### Problem to work on
Your answer should be the exact lines of the data below from the one containing "structure RegDesc where" through the one containing "(s.countSat Reg.FT_COUNT Fld.FT_COUNT_HOLDOVER_ENTRIES"; please include nothing else.

(Records from a data collection)
■ ■ ■ ■ ■

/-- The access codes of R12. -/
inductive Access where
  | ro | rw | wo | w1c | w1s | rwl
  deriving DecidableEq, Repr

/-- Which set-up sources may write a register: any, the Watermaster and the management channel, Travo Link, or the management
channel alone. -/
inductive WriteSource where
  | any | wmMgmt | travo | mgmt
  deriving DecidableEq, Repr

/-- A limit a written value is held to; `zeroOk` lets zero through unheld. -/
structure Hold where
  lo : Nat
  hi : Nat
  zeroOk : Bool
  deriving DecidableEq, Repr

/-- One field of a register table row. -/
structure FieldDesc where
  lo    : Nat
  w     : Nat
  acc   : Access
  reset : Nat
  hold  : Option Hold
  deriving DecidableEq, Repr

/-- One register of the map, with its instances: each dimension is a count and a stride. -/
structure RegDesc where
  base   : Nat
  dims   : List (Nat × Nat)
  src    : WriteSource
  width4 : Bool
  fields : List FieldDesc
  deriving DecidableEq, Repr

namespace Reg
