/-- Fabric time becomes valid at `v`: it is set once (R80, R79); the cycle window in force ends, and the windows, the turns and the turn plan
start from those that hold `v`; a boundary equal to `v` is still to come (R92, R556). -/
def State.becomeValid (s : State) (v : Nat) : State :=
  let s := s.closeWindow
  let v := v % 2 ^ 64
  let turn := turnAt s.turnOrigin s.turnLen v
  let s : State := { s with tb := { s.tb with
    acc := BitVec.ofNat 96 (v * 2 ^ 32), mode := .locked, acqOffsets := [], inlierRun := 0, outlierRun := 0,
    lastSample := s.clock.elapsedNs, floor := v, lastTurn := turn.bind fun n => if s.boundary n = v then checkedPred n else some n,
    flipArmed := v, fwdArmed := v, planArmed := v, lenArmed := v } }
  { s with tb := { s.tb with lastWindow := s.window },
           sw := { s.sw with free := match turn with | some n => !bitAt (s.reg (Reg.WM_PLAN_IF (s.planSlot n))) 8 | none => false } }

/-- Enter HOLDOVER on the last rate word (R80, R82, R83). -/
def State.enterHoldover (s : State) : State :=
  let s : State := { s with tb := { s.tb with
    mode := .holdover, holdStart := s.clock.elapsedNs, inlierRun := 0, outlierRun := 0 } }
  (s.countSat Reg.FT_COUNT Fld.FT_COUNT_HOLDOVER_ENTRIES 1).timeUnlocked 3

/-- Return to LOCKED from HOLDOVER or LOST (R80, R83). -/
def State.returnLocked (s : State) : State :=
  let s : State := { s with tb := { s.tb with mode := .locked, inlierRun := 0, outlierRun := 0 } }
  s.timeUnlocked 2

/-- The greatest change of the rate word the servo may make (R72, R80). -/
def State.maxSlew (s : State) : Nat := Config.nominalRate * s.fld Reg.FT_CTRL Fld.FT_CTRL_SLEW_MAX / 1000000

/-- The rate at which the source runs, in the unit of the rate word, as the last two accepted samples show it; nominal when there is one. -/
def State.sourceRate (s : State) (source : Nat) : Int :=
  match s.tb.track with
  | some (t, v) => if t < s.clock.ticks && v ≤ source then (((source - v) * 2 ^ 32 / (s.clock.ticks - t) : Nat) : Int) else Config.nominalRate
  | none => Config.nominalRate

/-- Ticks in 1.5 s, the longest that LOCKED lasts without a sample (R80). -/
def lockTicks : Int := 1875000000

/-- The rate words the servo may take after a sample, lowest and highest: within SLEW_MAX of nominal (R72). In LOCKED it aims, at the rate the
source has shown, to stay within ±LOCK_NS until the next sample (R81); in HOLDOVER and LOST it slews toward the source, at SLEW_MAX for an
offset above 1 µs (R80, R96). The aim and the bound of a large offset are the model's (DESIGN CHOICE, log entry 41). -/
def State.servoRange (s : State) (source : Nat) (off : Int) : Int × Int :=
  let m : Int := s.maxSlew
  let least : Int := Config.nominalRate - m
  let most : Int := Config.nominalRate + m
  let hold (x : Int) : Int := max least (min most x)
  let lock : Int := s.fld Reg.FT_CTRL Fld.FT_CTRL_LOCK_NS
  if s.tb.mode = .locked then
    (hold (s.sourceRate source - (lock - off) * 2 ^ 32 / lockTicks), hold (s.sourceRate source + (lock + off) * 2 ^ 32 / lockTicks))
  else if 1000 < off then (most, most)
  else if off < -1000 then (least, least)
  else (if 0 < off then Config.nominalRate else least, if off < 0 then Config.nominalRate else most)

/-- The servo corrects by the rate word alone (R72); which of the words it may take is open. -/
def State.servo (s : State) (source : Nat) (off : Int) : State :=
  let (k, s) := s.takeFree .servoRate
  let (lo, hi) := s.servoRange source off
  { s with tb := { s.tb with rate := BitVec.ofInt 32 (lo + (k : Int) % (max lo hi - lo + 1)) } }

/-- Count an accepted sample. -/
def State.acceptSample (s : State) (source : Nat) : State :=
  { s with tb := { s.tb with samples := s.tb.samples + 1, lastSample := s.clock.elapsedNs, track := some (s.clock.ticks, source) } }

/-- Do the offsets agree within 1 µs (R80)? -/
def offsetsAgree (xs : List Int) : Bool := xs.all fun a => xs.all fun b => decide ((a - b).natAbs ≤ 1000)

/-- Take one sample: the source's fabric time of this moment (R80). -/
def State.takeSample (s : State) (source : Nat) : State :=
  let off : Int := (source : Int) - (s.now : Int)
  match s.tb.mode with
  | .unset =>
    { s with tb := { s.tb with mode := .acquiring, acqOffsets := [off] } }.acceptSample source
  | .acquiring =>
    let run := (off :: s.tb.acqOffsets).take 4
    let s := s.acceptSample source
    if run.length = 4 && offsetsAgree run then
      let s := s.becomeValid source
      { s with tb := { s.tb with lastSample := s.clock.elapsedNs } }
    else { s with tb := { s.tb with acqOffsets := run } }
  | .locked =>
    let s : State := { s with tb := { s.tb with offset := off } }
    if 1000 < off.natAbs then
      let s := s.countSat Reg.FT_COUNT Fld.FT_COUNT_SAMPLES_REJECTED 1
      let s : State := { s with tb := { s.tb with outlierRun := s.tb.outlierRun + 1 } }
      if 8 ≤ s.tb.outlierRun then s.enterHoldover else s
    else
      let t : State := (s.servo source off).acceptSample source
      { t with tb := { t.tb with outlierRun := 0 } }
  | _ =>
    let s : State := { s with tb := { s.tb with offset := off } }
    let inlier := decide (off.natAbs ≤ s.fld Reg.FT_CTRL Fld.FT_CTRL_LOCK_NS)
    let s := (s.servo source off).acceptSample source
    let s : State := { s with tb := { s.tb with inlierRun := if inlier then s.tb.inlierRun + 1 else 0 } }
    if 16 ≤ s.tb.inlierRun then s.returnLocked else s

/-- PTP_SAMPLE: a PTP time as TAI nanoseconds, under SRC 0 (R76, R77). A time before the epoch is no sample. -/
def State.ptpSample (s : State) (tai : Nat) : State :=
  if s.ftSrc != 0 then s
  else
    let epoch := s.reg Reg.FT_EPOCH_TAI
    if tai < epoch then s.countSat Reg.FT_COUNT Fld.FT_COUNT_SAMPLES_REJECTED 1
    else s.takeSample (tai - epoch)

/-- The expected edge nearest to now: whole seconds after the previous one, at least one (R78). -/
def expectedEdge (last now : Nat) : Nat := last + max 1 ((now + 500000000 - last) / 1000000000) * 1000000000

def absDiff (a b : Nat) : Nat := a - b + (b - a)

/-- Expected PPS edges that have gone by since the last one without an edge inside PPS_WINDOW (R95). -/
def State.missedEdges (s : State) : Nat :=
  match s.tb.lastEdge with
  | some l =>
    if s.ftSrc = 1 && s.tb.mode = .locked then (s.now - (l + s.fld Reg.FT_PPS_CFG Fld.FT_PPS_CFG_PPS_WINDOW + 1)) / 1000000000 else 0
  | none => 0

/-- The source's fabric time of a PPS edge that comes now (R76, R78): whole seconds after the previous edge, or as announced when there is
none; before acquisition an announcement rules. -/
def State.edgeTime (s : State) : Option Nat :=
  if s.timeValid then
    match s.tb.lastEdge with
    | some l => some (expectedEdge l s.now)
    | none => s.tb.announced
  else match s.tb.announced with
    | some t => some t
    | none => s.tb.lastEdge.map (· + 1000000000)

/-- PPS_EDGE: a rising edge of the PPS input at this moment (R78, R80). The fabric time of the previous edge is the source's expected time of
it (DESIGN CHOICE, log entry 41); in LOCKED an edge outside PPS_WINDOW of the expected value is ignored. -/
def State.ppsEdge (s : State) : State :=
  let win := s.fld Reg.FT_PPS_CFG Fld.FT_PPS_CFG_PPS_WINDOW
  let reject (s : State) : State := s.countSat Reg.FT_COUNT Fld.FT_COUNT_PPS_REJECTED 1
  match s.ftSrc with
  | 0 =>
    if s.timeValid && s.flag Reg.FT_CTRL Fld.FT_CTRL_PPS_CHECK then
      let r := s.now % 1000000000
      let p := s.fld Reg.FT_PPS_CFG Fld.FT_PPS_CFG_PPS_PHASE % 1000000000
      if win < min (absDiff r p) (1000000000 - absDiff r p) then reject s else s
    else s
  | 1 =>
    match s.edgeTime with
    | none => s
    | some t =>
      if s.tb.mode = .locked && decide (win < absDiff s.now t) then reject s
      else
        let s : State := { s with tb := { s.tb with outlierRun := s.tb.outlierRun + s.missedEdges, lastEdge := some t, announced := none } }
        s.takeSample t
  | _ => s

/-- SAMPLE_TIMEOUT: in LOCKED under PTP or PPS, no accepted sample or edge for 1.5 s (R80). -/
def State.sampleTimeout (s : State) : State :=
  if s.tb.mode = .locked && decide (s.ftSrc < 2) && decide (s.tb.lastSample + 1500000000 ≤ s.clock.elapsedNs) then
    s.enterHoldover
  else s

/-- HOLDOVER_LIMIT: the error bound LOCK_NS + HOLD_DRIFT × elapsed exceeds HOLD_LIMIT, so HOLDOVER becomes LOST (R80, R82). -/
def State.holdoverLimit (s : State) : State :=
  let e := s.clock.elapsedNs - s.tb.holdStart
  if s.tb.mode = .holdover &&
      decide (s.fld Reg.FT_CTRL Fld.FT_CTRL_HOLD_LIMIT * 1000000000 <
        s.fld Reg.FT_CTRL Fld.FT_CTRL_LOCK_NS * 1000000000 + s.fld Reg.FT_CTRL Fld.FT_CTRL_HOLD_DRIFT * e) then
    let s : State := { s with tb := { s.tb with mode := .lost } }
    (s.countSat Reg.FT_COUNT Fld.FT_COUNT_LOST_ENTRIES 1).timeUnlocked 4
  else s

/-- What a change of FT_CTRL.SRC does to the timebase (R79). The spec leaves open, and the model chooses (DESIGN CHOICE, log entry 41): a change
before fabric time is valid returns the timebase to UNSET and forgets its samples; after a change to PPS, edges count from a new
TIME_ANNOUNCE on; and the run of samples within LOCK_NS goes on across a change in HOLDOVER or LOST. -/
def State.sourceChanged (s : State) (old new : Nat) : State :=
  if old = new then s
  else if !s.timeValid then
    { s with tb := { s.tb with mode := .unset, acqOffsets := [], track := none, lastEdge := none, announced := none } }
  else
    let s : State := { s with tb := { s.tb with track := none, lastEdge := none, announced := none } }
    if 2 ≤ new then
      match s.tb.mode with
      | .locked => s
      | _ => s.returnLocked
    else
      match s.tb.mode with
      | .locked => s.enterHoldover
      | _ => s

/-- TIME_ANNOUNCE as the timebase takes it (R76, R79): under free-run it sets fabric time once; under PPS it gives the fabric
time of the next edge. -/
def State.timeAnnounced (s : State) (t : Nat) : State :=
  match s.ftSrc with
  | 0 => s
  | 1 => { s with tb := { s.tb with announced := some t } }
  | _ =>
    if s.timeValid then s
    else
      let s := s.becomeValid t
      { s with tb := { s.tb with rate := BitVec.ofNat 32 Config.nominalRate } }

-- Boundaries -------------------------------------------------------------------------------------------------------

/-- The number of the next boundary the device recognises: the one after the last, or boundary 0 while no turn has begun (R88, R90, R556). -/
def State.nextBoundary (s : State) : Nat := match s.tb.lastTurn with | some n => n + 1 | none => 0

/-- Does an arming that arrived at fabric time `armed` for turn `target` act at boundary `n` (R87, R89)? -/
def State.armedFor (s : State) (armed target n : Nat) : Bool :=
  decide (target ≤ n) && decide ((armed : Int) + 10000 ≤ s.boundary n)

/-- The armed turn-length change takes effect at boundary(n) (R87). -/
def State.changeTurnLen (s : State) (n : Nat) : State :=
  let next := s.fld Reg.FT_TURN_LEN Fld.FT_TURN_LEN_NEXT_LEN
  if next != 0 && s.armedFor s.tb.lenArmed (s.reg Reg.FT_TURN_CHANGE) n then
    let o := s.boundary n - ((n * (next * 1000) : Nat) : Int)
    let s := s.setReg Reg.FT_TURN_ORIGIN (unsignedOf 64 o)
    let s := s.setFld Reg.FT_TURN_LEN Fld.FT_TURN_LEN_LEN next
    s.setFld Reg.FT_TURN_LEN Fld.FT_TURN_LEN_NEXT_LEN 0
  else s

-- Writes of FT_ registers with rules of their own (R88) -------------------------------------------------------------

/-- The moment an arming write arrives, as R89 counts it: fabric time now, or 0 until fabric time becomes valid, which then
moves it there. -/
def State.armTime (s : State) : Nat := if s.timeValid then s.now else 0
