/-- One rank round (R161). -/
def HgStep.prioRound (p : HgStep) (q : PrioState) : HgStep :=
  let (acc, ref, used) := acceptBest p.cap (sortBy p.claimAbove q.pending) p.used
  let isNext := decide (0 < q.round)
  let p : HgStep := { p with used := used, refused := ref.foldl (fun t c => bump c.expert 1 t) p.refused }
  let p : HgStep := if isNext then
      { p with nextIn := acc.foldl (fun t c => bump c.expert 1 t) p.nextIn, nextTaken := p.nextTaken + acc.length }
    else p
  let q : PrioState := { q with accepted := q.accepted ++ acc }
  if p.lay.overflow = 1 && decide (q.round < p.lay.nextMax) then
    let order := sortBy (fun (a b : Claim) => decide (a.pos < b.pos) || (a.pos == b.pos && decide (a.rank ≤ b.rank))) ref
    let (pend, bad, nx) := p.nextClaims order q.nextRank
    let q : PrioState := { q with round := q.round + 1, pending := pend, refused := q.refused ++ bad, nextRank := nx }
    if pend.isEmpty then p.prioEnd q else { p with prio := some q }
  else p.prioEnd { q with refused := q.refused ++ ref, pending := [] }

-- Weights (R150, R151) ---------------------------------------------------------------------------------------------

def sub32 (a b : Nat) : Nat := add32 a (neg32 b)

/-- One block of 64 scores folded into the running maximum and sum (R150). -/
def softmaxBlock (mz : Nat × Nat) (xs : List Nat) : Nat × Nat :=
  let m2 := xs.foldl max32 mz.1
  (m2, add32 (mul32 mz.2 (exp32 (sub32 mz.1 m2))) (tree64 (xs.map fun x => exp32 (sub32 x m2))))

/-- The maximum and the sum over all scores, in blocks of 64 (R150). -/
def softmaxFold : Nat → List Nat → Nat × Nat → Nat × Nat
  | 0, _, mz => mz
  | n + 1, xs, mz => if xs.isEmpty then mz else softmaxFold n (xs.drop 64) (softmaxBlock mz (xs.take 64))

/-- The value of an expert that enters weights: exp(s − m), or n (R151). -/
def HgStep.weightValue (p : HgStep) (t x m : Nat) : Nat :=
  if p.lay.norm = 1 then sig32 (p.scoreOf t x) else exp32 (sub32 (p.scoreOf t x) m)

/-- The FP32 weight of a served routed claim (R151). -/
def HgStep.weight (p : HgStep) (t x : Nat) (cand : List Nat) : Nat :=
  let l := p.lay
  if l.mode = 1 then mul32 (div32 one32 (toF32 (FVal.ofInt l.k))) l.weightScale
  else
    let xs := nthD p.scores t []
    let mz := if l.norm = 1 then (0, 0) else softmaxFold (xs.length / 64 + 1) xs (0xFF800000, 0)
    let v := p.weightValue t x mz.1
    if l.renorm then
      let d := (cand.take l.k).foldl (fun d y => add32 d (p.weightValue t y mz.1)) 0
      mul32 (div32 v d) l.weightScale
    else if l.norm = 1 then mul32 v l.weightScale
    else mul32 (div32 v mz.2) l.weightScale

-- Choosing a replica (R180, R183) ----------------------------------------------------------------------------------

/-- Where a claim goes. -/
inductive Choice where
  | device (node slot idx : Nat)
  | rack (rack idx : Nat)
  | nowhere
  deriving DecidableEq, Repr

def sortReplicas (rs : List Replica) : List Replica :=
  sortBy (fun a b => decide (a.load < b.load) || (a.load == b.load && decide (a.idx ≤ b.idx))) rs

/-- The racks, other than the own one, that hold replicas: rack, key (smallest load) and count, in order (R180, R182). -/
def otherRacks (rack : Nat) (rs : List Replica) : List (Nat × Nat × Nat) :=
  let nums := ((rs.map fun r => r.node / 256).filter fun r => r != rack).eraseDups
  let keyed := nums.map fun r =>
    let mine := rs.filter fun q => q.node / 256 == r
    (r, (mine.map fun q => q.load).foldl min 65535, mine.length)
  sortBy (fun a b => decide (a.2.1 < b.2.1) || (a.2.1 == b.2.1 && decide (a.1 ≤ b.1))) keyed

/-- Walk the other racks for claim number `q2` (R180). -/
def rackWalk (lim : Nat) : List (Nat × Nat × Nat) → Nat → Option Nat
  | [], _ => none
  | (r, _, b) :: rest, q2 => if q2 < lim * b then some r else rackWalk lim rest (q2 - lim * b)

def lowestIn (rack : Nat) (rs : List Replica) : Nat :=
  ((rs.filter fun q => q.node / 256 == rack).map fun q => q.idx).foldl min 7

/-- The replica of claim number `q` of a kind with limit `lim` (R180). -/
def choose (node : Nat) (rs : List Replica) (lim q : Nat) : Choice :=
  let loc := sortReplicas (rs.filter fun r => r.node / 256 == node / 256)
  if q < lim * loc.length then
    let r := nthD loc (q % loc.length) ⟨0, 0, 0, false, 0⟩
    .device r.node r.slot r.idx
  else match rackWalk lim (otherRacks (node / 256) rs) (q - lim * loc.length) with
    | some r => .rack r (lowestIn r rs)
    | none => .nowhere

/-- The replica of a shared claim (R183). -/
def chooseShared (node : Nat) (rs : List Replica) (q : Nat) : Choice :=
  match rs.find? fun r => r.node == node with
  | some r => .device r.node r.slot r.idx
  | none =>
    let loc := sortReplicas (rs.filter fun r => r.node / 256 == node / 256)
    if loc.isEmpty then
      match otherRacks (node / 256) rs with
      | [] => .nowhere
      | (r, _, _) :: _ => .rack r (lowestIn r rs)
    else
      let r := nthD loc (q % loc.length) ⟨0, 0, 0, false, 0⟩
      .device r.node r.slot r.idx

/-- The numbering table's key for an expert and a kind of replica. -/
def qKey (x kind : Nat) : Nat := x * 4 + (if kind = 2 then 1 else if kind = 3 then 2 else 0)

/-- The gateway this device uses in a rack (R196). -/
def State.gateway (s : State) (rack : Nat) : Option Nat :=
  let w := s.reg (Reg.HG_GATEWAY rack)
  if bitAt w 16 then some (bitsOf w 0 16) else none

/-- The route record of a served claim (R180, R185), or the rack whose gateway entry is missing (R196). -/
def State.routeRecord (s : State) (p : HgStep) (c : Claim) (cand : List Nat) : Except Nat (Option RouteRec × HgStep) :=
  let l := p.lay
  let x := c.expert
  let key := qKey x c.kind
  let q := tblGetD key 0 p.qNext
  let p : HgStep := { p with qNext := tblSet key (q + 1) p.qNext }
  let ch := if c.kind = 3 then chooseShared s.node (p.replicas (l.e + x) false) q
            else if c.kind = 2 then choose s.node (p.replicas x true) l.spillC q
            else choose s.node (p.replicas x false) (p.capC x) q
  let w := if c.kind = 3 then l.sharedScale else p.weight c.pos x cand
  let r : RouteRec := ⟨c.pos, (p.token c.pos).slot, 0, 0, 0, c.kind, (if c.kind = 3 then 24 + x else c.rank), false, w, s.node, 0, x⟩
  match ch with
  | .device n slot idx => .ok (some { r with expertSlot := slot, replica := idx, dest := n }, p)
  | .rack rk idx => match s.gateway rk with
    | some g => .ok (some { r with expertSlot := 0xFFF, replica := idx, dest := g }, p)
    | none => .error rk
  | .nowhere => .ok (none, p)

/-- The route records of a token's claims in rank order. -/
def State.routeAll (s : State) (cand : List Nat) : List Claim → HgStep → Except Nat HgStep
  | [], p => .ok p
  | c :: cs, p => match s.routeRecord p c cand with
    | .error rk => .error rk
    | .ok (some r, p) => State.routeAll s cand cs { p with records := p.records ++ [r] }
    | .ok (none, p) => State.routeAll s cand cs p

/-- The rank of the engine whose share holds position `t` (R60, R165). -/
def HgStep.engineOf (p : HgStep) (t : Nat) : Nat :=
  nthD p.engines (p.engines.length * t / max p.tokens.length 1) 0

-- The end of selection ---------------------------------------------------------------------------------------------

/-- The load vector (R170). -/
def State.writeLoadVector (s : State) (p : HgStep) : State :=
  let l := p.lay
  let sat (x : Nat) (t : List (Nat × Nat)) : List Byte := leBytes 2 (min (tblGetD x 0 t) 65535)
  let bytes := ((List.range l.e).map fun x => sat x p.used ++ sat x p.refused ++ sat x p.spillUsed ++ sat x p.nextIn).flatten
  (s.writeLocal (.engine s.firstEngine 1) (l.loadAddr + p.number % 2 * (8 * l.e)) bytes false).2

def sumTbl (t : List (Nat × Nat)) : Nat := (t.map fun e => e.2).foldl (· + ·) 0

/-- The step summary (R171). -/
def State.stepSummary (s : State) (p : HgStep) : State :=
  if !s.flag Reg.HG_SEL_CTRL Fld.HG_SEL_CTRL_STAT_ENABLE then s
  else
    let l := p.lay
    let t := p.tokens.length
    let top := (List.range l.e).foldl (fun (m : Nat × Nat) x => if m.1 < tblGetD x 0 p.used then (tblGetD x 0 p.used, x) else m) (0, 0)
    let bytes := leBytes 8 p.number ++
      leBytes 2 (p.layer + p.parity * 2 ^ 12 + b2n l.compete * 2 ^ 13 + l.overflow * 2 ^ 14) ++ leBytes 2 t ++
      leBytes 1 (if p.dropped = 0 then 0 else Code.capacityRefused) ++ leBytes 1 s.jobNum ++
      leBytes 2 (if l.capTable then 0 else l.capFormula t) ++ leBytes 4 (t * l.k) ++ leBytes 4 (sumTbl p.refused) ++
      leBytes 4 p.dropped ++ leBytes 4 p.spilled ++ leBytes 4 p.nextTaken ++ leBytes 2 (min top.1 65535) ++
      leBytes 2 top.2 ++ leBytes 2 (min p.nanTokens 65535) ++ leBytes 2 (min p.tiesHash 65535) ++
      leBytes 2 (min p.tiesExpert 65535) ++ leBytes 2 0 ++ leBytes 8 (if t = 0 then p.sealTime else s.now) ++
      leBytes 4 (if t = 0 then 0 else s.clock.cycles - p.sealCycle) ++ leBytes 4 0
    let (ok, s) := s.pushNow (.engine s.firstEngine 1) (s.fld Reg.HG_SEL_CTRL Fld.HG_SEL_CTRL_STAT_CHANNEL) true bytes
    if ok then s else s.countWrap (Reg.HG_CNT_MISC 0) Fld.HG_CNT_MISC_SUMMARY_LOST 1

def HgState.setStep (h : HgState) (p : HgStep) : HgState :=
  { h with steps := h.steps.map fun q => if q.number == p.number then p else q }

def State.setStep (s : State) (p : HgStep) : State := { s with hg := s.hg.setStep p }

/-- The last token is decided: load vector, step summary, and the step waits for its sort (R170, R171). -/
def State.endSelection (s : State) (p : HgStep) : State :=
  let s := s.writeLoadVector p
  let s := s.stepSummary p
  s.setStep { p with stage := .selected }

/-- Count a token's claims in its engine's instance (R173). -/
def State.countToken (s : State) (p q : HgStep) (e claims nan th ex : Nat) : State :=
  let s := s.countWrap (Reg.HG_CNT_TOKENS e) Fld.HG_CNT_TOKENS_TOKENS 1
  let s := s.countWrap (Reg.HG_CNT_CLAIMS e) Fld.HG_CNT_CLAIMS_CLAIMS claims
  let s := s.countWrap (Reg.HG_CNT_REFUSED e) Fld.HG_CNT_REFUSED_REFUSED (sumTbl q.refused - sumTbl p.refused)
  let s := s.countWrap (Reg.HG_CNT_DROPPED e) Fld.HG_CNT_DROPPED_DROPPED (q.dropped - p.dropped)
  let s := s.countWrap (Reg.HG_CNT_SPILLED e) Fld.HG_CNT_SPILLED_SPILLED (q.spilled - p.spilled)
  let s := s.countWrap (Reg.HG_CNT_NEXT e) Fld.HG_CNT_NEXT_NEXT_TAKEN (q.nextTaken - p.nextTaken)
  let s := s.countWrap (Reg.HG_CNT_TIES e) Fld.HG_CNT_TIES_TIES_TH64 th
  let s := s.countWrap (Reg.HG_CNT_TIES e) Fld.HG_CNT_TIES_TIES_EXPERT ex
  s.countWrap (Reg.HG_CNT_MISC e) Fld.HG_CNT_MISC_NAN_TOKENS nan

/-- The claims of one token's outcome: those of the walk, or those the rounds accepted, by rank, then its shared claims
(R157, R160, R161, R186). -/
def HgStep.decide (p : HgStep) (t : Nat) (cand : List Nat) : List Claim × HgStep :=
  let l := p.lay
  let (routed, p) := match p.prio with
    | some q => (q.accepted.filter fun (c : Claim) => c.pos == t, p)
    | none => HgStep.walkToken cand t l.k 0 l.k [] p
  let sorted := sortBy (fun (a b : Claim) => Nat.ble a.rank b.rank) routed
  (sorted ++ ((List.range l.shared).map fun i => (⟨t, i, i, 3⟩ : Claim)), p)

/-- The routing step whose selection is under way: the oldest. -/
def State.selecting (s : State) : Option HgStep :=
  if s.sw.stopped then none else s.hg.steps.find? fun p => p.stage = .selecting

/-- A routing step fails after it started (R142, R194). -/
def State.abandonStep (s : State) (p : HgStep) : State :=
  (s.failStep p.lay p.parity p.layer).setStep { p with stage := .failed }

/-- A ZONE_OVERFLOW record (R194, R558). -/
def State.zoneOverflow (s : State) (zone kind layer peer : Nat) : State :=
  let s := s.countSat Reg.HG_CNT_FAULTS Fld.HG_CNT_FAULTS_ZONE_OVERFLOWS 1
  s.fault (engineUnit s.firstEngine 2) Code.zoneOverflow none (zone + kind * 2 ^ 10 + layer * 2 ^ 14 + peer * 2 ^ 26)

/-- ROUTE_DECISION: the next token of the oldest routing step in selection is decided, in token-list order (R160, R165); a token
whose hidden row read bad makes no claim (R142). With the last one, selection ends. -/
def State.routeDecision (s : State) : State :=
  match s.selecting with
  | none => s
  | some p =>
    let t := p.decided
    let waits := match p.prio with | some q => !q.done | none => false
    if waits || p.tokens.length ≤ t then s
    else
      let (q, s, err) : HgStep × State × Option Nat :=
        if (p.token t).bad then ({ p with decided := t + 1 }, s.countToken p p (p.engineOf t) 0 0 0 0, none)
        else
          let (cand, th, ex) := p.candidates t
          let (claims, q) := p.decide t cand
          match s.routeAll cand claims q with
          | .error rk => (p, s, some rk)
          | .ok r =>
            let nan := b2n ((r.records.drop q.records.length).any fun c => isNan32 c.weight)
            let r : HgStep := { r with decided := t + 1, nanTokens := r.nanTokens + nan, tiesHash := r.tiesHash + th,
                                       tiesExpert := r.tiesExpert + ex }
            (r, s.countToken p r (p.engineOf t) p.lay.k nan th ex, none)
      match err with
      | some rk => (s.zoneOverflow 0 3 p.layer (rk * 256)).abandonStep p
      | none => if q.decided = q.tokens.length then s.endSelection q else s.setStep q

■ ■ ■ ■ ■

### Your solution
structure RegDesc where
  base   : Nat
  dims   : List (Nat × Nat)
  src    : WriteSource
  width4 : Bool
  fields : List FieldDesc
  deriving DecidableEq, Repr

namespace Reg
/-- Fabric time becomes valid at `v`: it is set once (R80, R79); the cycle window in force ends, and the windows, the turns and the turn plan
start from those that hold `v`; a boundary equal to `v` is still to come (R92, R556). -/
def State.becomeValid (s : State) (v : Nat) : State :=
  let s := s.closeWindow
  let v := v % 2 ^ 64
  let turn := turnAt s.turnOrigin s.turnLen v
  let s : State := { s with tb := { s.tb with
    acc := BitVec.ofNat 96 (v * 2 ^ 32), mode := .locked, acqOffsets := [], inlierRun := 0, outlierRun := 0,
    lastSample := s.clock.elapsedNs, floor := v, lastTurn := turn.bind fun n => if s.boundary n = v then checkedPred n else some n,
    flipArmed := v, fwdArmed := v, planArmed := v, lenArmed := v } }
  { s with tb := { s.tb with lastWindow := s.window },
           sw := { s.sw with free := match turn with | some n => !bitAt (s.reg (Reg.WM_PLAN_IF (s.planSlot n))) 8 | none => false } }

/-- Enter HOLDOVER on the last rate word (R80, R82, R83). -/
def State.enterHoldover (s : State) : State :=
  let s : State := { s with tb := { s.tb with
    mode := .holdover, holdStart := s.clock.elapsedNs, inlierRun := 0, outlierRun := 0 } }
  (s.countSat Reg.FT_COUNT Fld.FT_COUNT_HOLDOVER_ENTRIES 1).timeUnlocked 3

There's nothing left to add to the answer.